## ASSIGNMENT
After repeating the line containing "Sys2Proof.Machine.execIntt d a s", stop; until then, repeat each line of the listing below exactly, starting with the first.

## DATA TO EXAMINE
◆ ◆ ◆ ◆ ◆ ◆ ◆

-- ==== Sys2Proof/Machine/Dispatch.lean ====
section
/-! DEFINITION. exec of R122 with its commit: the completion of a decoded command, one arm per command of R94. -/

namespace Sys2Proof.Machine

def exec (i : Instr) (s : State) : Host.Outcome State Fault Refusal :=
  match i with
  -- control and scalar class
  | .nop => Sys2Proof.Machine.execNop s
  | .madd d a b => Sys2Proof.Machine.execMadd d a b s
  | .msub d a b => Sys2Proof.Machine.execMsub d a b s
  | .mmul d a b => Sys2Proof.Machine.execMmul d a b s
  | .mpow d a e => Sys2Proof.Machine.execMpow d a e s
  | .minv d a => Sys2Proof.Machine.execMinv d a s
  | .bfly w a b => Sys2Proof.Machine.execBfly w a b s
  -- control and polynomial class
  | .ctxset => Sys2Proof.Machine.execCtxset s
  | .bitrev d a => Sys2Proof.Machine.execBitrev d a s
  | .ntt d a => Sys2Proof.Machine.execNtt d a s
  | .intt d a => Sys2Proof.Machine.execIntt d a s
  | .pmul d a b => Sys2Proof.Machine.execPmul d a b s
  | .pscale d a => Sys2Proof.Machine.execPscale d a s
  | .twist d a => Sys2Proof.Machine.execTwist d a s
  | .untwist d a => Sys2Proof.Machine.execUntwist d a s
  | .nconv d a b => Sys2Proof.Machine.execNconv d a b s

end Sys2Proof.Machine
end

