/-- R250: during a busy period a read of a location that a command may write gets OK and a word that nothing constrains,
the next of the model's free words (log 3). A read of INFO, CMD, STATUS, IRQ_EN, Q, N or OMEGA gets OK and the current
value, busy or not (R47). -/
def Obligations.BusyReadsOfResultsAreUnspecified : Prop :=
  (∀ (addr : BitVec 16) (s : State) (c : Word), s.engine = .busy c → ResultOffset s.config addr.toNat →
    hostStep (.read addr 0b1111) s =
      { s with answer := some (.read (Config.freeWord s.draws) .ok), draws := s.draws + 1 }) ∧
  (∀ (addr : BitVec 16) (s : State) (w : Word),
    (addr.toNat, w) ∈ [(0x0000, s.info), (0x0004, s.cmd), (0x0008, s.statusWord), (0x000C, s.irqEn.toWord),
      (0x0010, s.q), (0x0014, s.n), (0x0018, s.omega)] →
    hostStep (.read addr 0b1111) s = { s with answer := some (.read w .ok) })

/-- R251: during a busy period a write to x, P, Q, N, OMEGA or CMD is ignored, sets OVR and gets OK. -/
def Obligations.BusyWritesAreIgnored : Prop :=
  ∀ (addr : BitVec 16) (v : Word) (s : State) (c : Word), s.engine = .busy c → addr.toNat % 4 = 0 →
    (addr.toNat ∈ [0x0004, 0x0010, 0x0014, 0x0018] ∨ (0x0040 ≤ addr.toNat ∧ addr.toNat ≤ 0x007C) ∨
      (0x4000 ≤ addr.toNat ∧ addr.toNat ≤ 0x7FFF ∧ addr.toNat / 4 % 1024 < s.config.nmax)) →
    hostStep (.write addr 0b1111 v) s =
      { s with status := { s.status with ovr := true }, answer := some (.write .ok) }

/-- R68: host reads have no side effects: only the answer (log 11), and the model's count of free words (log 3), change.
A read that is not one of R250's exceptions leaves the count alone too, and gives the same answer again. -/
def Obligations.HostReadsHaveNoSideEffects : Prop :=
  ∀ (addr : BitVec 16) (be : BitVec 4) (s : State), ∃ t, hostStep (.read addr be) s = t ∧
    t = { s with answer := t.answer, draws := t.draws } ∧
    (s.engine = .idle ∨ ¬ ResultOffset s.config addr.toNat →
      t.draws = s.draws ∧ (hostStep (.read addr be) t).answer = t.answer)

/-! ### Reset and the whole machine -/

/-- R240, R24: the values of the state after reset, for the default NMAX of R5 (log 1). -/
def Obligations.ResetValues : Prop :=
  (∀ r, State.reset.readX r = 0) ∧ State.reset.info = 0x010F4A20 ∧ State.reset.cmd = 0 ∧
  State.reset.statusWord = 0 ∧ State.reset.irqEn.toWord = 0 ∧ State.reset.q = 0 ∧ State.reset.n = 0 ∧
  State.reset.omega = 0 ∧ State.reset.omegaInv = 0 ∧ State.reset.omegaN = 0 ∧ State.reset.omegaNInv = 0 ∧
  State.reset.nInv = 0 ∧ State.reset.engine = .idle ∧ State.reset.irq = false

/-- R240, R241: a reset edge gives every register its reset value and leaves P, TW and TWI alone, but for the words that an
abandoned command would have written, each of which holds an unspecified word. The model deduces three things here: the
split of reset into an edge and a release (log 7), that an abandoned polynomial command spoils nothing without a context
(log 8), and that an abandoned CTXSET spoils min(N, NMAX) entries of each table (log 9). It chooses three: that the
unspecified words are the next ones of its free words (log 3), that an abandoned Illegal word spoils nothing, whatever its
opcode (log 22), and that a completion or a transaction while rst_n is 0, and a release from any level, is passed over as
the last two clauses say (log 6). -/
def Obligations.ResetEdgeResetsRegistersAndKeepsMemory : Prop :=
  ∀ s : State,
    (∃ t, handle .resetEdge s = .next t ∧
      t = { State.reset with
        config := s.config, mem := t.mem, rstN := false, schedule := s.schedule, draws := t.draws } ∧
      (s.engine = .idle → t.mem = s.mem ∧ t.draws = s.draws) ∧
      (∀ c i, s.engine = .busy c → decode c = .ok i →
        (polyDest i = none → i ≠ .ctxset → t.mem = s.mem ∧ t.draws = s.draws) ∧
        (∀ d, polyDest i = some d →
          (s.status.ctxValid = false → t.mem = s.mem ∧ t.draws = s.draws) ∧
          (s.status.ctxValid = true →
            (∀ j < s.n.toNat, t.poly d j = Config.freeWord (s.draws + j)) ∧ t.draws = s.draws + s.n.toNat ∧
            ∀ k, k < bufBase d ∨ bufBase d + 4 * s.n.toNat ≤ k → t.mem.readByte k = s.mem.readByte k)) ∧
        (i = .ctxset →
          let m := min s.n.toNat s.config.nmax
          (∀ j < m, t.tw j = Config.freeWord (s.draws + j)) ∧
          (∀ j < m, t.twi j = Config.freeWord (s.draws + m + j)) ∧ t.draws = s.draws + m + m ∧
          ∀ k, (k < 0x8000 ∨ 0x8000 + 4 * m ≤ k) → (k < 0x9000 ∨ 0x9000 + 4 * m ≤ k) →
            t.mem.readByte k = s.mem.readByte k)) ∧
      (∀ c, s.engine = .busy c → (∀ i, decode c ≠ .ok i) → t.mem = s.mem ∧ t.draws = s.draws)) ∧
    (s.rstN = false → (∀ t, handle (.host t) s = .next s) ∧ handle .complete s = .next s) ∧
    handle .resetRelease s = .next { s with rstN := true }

◆ ◆ ◆ ◆ ◆ ◆ ◆

## EXPECTED ANSWER
-- ==== Sys2Proof/Machine/Dispatch.lean ====
section
/-! DEFINITION. exec of R122 with its commit: the completion of a decoded command, one arm per command of R94. -/

namespace Sys2Proof.Machine

def exec (i : Instr) (s : State) : Host.Outcome State Fault Refusal :=
  match i with
  -- control and scalar class
  | .nop => Sys2Proof.Machine.execNop s
  | .madd d a b => Sys2Proof.Machine.execMadd d a b s
  | .msub d a b => Sys2Proof.Machine.execMsub d a b s
  | .mmul d a b => Sys2Proof.Machine.execMmul d a b s
  | .mpow d a e => Sys2Proof.Machine.execMpow d a e s
  | .minv d a => Sys2Proof.Machine.execMinv d a s
  | .bfly w a b => Sys2Proof.Machine.execBfly w a b s
  -- control and polynomial class
  | .ctxset => Sys2Proof.Machine.execCtxset s
  | .bitrev d a => Sys2Proof.Machine.execBitrev d a s
  | .ntt d a => Sys2Proof.Machine.execNtt d a s
  | .intt d a => Sys2Proof.Machine.execIntt d a s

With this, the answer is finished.